*** Begin section ***

-- ==== Sys2Proof/Machine/Tenancy.lean ====
section
/-! DEFINITION. Tenancy: the mapping commands and FLUSH, and what a grant lets a tenant reach (12). -/

namespace Sys2Proof.Machine

/-! ## Grants (R232-R238) -/

/-- Whether class and priority lie in a tenant's band (R238). -/
def State.inBand (s : State) (v cls prio : Nat) : Bool :=
  let b := s.ten v 1
  decide (orOne (fld b 16 2) ≤ cls) && decide (cls ≤ fld b 18 2) && decide (fld b 0 8 ≤ prio) && decide (prio ≤ fld b 8 8)

/-- TEN_MARG.virt and TEN_MARG.phys. -/
def State.margVirt (s : State) : Nat := fld (s.reg 0x2000) 16 15
def State.margPhys (s : State) : Nat := fld (s.reg 0x2000) 0 15

/-! ## Mapping commands (R233) -/

/-- The slot of a tenant's VSN, when it is in range. -/
def State.slotOf (s : State) (v virt : Nat) : Option Nat :=
  let j := fld (s.ten v 2) 0 15 + virt
  if virt < s.vcnt v ∧ j ≤ 32767 then some j else none

/-- Whether a valid slot of the source map names a PSN (R233). -/
def State.slotNames (s : State) (p : Nat) : Bool :=
  s.tbl.any fun x => decide (x.1 / 0x80000 = 0x15) && bit x.2 15 && decide (fld x.2 0 15 = p)

/-- The status a MAP_SRC ends with (the table "Mapping command status"). -/
def State.mapStatus (s : State) (v virt phys : Nat) : Nat :=
  match s.slotOf v virt with
  | none => 1
  | some j =>
    if psnEnd ≤ phys then 1
    else if bit (s.tw 0x15 (j / 16) (j % 16)) 15 ∨ s.slotNames phys then 2
    else if (s.src phys).st ≠ .idle then 3
    else if s.inBand v (s.cls phys) (s.prio phys) = false then 4
    else 0

/-- The effect of MAP_SRC (R233). -/
def State.mapSrc (s : State) (v : Nat) : State :=
  let virt := s.margVirt
  let phys := s.margPhys
  let st := s.mapStatus v virt phys
  let s := { s with mapStat := st }
  match s.slotOf v virt with
  | some j =>
    if st = 0 then
      ((s.setTw 0x15 (j / 16) (j % 16) (wd (phys + 0x8000))).setTw 0x01 phys 4 (wd (at_ virt 0 15 + at_ v 16 8))).touched
    else s
  | none => s

/-- The status an UNMAP_SRC ends with. -/
def State.unmapStatus (s : State) (v virt : Nat) : Nat :=
  match s.slotOf v virt with
  | none => 1
  | some j =>
    let e := s.tw 0x15 (j / 16) (j % 16)
    if bit e 15 = false then 2 else if (s.src (fld e 0 15)).st ≠ .idle then 3 else 0

/-- The effect of UNMAP_SRC (R233). -/
def State.unmapSrc (s : State) (v : Nat) : State :=
  let virt := s.margVirt
  let st := s.unmapStatus v virt
  let s := { s with mapStat := st }
  match s.slotOf v virt with
  | some j =>
    if st = 0 then
      let p := fld (s.tw 0x15 (j / 16) (j % 16)) 0 15
      ((s.setTw 0x15 (j / 16) (j % 16) 0).setTw 0x01 p 4 (wd p)).touched
    else s
  | none => s

/-- The effect of FLUSH: TEN_MSTAT.busy stands until FLUSH_DONE, which shows its status (R233, R243). -/
def State.flushCmd (s : State) (v : Nat) : State :=
  s.flushTenant v

/-- What TEN_MCMD does with a word: its op, for its tenant (the table TEN_MCMD). -/
def State.mapOp (s : State) (w : Word) : State :=
  let v := fld w 8 8
  match fld w 0 4 with
  | 1 => s.mapSrc v
  | 2 => s.unmapSrc v
  | 3 => s.flushCmd v
  | _ => s

end Sys2Proof.Machine
end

*** End section ***

DIRECTIONS FOR THIS TASK> All lines above from the one with "let phys := s.margPhys" to the one with "s.flushTenant v", inclusive, should be copied exactly, and no other lines.

SOLUTION>
  let phys := s.margPhys
  let st := s.mapStatus v virt phys
  let s := { s with mapStat := st }
  match s.slotOf v virt with
  | some j =>
    if st = 0 then
      ((s.setTw 0x15 (j / 16) (j % 16) (wd (phys + 0x8000))).setTw 0x01 phys 4 (wd (at_ virt 0 15 + at_ v 16 8))).touched
    else s
  | none => s

/-- The status an UNMAP_SRC ends with. -/
def State.unmapStatus (s : State) (v virt : Nat) : Nat :=
  match s.slotOf v virt with
  | none => 1
  | some j =>
    let e := s.tw 0x15 (j / 16) (j % 16)
    if bit e 15 = false then 2 else if (s.src (fld e 0 15)).st ≠ .idle then 3 else 0

/-- The effect of UNMAP_SRC (R233). -/
def State.unmapSrc (s : State) (v : Nat) : State :=
  let virt := s.margVirt
  let st := s.unmapStatus v virt
  let s := { s with mapStat := st }
  match s.slotOf v virt with
  | some j =>
    if st = 0 then
      let p := fld (s.tw 0x15 (j / 16) (j % 16)) 0 15
      ((s.setTw 0x15 (j / 16) (j % 16) 0).setTw 0x01 p 4 (wd p)).touched
    else s
  | none => s

/-- The effect of FLUSH: TEN_MSTAT.busy stands until FLUSH_DONE, which shows its status (R233, R243). -/
def State.flushCmd (s : State) (v : Nat) : State :=
  s.flushTenant v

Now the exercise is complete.